Lam’s first film as solo director was the crime drama Brothers from the Walled City (1982), which he followed with an even more refined and progressive urban thriller Men from the Gutter (1983), both produced by Shaw Brothers. Even though Lam is not considered part of the Hong Kong New Wave of the turn of the 1970s and 1980s, these two films display an identical approach to the films of say Dennis Yu or Johnny Mak. The only difference is that Lam was not an auteur in the classical sense, meaning he was the director and cinematographer of the films, but not the author of the script. Nevertheless, Brothers from the Walled City and Men from the Gutter, just like the contemporary New Wave films, combine popular genres with personal drama, their characters and conflicts are grounded in the everyday social reality of Hong Kong and they were filmed on actual locations, not just in a studio.
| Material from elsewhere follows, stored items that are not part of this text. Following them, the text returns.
/-- 45_system.md R312, with the register map of 10_state.md R37: a read returns the register's value and changes nothing of ADB; a
write stores to `A0`..`A3`, executes at `CMD` and is ignored elsewhere; other accesses are refused. -/
def Obligations.HostRegisterAccess : Prop :=
  (∀ (s : State) (rest : List HostAction) (off : Nat), s.host = .regRead off .word :: rest → off % 4 = 0 → off ≤ 0x7F →
      step s = .next { s with host := rest, hostData := s.readReg off })
    ∧ (∀ s : State,
      s.readReg 0x00 = s.cmd ∧ s.readReg 0x04 = s.rc ∧ s.readReg 0x0C = s.r0 ∧ s.readReg 0x10 = s.r1
        ∧ s.readReg 0x20 = s.a0 ∧ s.readReg 0x24 = s.a1 ∧ s.readReg 0x28 = s.a2 ∧ s.readReg 0x2C = s.a3
        ∧ s.readReg 0x40 = s.bs0.base ∧ s.readReg 0x44 = s.bs0.len ∧ s.readReg 0x48 = s.bs0.pos
        ∧ s.readReg 0x50 = s.bs1.base ∧ s.readReg 0x54 = s.bs1.len ∧ s.readReg 0x58 = s.bs1.pos
        ∧ (s.readReg 0x08).toNat = s.eob.toNat + 2 * s.estky.toNat
        ∧ (s.readReg 0x4C).toNat = (decide (s.bs0.ord = .lsb)).toNat + 2 * s.bs0.valid.toNat
        ∧ (s.readReg 0x5C).toNat = (decide (s.bs1.ord = .lsb)).toNat + 2 * s.bs1.valid.toNat
        ∧ (s.readReg 0x60).toNat = s.vidx.toNat)
    ∧ (∀ (s : State) (off : Nat),
      off ∉ [0x00, 0x04, 0x08, 0x0C, 0x10, 0x20, 0x24, 0x28, 0x2C, 0x40, 0x44, 0x48, 0x4C, 0x50, 0x54, 0x58, 0x5C, 0x60] →
      s.readReg off = 0#32)
    ∧ (∀ (s : State) (rest : List HostAction) (v : Word),
      (s.host = .regWrite 0x20 .word v :: rest → step s = .next { s with host := rest, a0 := v })
        ∧ (s.host = .regWrite 0x24 .word v :: rest → step s = .next { s with host := rest, a1 := v })
        ∧ (s.host = .regWrite 0x28 .word v :: rest → step s = .next { s with host := rest, a2 := v })
        ∧ (s.host = .regWrite 0x2C .word v :: rest → step s = .next { s with host := rest, a3 := v })
        ∧ (s.host = .regWrite 0x00 .word v :: rest → step s = runCommand v { s with host := rest })
        ∧ ∀ off, off % 4 = 0 → off ≤ 0x7F → off ∉ [0x00, 0x20, 0x24, 0x28, 0x2C] →
          s.host = .regWrite off .word v :: rest → step s = .next { s with host := rest })
    ∧ ∀ (s : State) (rest : List HostAction) (off : Nat) (width : Width) (v : Word),
      (width ≠ .word ∨ off % 4 ≠ 0 ∨ 0x7F < off) →
      (s.host = .regRead off width :: rest ∨ s.host = .regWrite off width v :: rest) →
      step s = .refused .registerAccess

/-- Host accesses to memory between commands, of every width (20_memory.md R80, R81, R93): a write stores its bytes little-endian and
nothing else, a read returns them as an unsigned number, zero-extended, and changes nothing of ADB. The model's own clauses: at any
address, whatever its alignment (log entry 22, DESIGN CHOICE), and as ordinary memory whatever `Accessible` says there (log entry 23,
DESIGN CHOICE); past the top of the address space there is no memory and the register
block is no memory (log entry 14, DEDUCED from R80 and U11). -/
def Obligations.HostMemoryAccess : Prop :=
  (Width.byte.bytes = 1 ∧ Width.half.bytes = 2 ∧ Width.word.bytes = 4)
    ∧ (∀ (s : State) (rest : List HostAction) (a : Nat) (width : Width) (v : Word), s.host = .memWrite a width v :: rest →
      a + width.bytes ≤ 2 ^ 32 → rangesOverlap a width.bytes s.cfg.regBase.toNat 0x80 = false →
      ∃ t, step s = .next t
        ∧ (∀ k < width.bytes, (t.readByte (a + k)).toNat = v.toNat / 2 ^ (8 * k) % 2 ^ 8)
        ∧ keepsMemoryBut s t a width.bytes
        ∧ keepsOperands s t ∧ keepsContexts s t ∧ keepsDsp s t ∧ t.host = rest
        ∧ t.rc = s.rc ∧ t.r0 = s.r0 ∧ t.r1 = s.r1 ∧ t.eob = s.eob ∧ t.estky = s.estky ∧ t.cfg = s.cfg ∧ t.hostData = s.hostData)
    ∧ (∀ (s : State) (rest : List HostAction) (a : Nat) (width : Width), s.host = .memRead a width :: rest →
      a + width.bytes ≤ 2 ^ 32 → rangesOverlap a width.bytes s.cfg.regBase.toNat 0x80 = false →
      ∃ w : Word, step s = .next { s with host := rest, hostData := w }
        ∧ w.toNat = ∑ k ∈ Finset.range width.bytes, (s.readByte (a + k)).toNat * 2 ^ (8 * k))
    ∧ ∀ (s : State) (rest : List HostAction) (a : Nat) (width : Width) (v : Word),
      (s.host = .memWrite a width v :: rest ∨ s.host = .memRead a width :: rest) →
      (2 ^ 32 < a + width.bytes → step s = .fault .outsideAddressSpace)
        ∧ (a + width.bytes ≤ 2 ^ 32 → rangesOverlap a width.bytes s.cfg.regBase.toNat 0x80 = true →
          step s = .refused .memoryActionOnRegisters)

/-- 10_state.md R47: after hardware reset and after `SYS.RESET` every item of R30 is zero, but `CMD` after `SYS.RESET`; memory is not
changed. -/
def Obligations.ResetValues : Prop :=
  (State.reset.a0 = 0#32 ∧ State.reset.a1 = 0#32 ∧ State.reset.a2 = 0#32 ∧ State.reset.a3 = 0#32
      ∧ State.reset.r0 = 0#32 ∧ State.reset.r1 = 0#32 ∧ State.reset.rc = 0#32
      ∧ State.reset.eob = false ∧ State.reset.estky = false ∧ State.reset.cmd = 0#32
      ∧ State.reset.bs0 = ⟨false, .msb, 0#32, 0#32, 0#32⟩ ∧ State.reset.bs1 = ⟨false, .msb, 0#32, 0#32, 0#32⟩
      ∧ (∀ (ch : Channel) (sb : Fin 32) (i : Fin 9), State.reset.ovl[ch][sb][i] = 0#32)
      ∧ (∀ (ch : Channel) (sb : Fin 32), State.reset.prevWin[ch][sb] = .normal)
      ∧ (∀ (ch : Channel) (slot : Fin 8) (i : Fin 64), State.reset.vbuf[ch][slot][i] = 0#32)
      ∧ State.reset.vidx = 0#3)
    ∧ (∀ (s : State) (rest : List HostAction), s.host = .hardReset :: rest →
      step s = .next { State.reset with
        mem := s.mem, draws := s.draws, cfg := s.cfg, host := rest, hostData := s.hostData })
    ∧ ∀ s : State, exec .sysReset s = .next { State.reset with
        cmd := 0x01000000#32, mem := s.mem, draws := s.draws, cfg := s.cfg, host := s.host, hostData := s.hostData }

/-- The return codes of 60_exceptions.md R331 as `RC` holds them, and what `finish` writes (00_scope.md R7): `RC`, the results,
`EOB`, and `ESTKY` on a negative code; nothing else. -/
def Obligations.ReturnCodesAndFinish : Prop :=
  (ReturnCode.none.word = 0#32 ∧ ReturnCode.errHuffOverrun.word.toInt = -1 ∧ ReturnCode.errHuffCode.word.toInt = -2
      ∧ ReturnCode.errHuffTable.word.toInt = -3 ∧ ReturnCode.needMoreData.word.toInt = -4
      ∧ ReturnCode.errOperand.word.toInt = -5 ∧ ReturnCode.errIllegalCmd.word.toInt = -6 ∧ ReturnCode.errBus.word.toInt = -7)
    ∧ ∀ (s : State) (code : ReturnCode) (r0 r1 : Nat) (e : Bool),
      s.finish code r0 r1 e = { s with
        rc := code.word, r0 := BitVec.ofNat 32 r0, r1 := BitVec.ofNat 32 r1, eob := e,
        estky := s.estky || decide (code.word.toInt < 0) }

/-! ## System commands -/

/-- 45_system.md R310: `SYS.NOP` is the all-zero word; it writes `RC` = 0, `R0` = `R1` = 0, `EOB` = 0 and nothing else; any other word
with `OPC` 0x00 is illegal. -/
def Obligations.SysNopResult : Prop :=
  decode 0x00000000#32 = .ok .sysNop
    ∧ (∀ s : State, exec .sysNop s = .next { s with rc := 0#32, r0 := 0#32, r1 := 0#32, eob := false })
    ∧ ∀ w : Word, w.toNat / 2 ^ 24 = 0 → w ≠ 0#32 → ∃ e, decode w = .error e

/-- 45_system.md R311: `SYS.RESET` is the word 0x01000000; every item of state takes its reset value, but `CMD` holds the word; both
flags are cleared; memory is not touched. -/
def Obligations.SysResetResult : Prop :=
  decode 0x01000000#32 = .ok .sysReset
    ∧ ∀ s : State, ∃ t, exec .sysReset s = .next t
      ∧ t.a0 = 0#32 ∧ t.a1 = 0#32 ∧ t.a2 = 0#32 ∧ t.a3 = 0#32 ∧ t.r0 = 0#32 ∧ t.r1 = 0#32 ∧ t.rc = 0#32
      ∧ t.eob = false ∧ t.estky = false ∧ t.cmd = 0x01000000#32
      ∧ t.bs0 = ⟨false, .msb, 0#32, 0#32, 0#32⟩ ∧ t.bs1 = ⟨false, .msb, 0#32, 0#32, 0#32⟩
      ∧ (∀ (ch : Channel) (sb : Fin 32), t.ovl[ch][sb] = zeros 9 ∧ t.prevWin[ch][sb] = .normal)
      ∧ (∀ (ch : Channel) (slot : Fin 8), t.vbuf[ch][slot] = zeros 64) ∧ t.vidx = 0#3
      ∧ t.mem = s.mem ∧ keepsOutside s t

/-! ## The bitstream reader -/

/-- 40_bitreader.md R160: on a context that is not valid these commands finish with `ERR_OPERAND` and change nothing else. -/
def Obligations.InvalidContextRejected : Prop :=
  ∀ (c : CtxId) (n : BitVec 6) (tab : BitVec 5) (nv : BitVec 10) (s : State), (s.ctx c).valid = false →
    ∀ i ∈ [Instr.bsrPeek c n, .bsrGet c n, .bsrSkip c n, .bsrSkipr c, .hufPairs c tab nv, .hufQuads c tab nv],
      exec i s = .next { s with rc := 0xFFFFFFFB#32, r0 := 0#32, r1 := 0#32, eob := false, estky := true }

/-- 40_bitreader.md R161: `BSR.INIT` sets the origin of a context when the length is at most `LENMAX`, the buffer does not wrap and is
readable; else it fails and the context is unchanged. From then on no bit of the buffer counts as changed: the clauses on `stale` are the
model's reading of 70_reset_and_hazards.md R375 (log entry 9, its bookkeeping a DESIGN CHOICE). -/
def Obligations.BsrInitResult : Prop :=
  (∀ (c : CtxId) (ord : BitOrder) (s : State),
      s.a1.toNat ≤ 2 ^ 29 - 1 → s.a0.toNat + s.a1.toNat ≤ 2 ^ 32 →
      (0 < s.a1.toNat → accessible s.cfg s.a0.toNat s.a1.toNat .read = true) →
      ∃ t, exec (.bsrInit c ord) s = .next t
        ∧ t.ctx c = { valid := true, ord := ord, base := s.a0, len := s.a1, pos := 0#32 } ∧ t.stale c = []
        ∧ (∀ d, d ≠ c → t.ctx d = s.ctx d ∧ t.stale d = s.stale d)
        ∧ reports s t 0 (8 * s.a1.toNat) ∧ t.mem = s.mem ∧ keepsOperands s t ∧ keepsDsp s t ∧ keepsOutside s t)
    ∧ (∀ (c : CtxId) (ord : BitOrder) (s : State),
      (2 ^ 29 - 1 < s.a1.toNat ∨ 2 ^ 32 < s.a0.toNat + s.a1.toNat) →
      exec (.bsrInit c ord) s = .next (s.fail .errOperand 0))
    ∧ ∀ (c : CtxId) (ord : BitOrder) (s : State),
      s.a1.toNat ≤ 2 ^ 29 - 1 → s.a0.toNat + s.a1.toNat ≤ 2 ^ 32 → 0 < s.a1.toNat →
      accessible s.cfg s.a0.toNat s.a1.toNat .read = false →
      exec (.bsrInit c ord) s = .next (s.fail .errBus 0)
In 1984 Lam directed the comedy Three Stooges Go Undercover, which was written by Wong Jing, who is also credited as the author of the original story of One Way Only. Lam’s cooperation with Wong, who later became one of the most influential writers and producers in Hong Kong cinema, continued with shooting Wong’s two directorial projects Prince Charming (1984) and The Flying Mr. B (1985). In 1985 both Lam and Wong left Shaw Brothers for Golden Harvest where they continued their collaboration with Ghost Snatchers (1986) and The Seventh Curse (1986). Both films written by Wong Jing, the first one with him in a starring role and the second produced by him, these films marked a new direction in Lam’s career.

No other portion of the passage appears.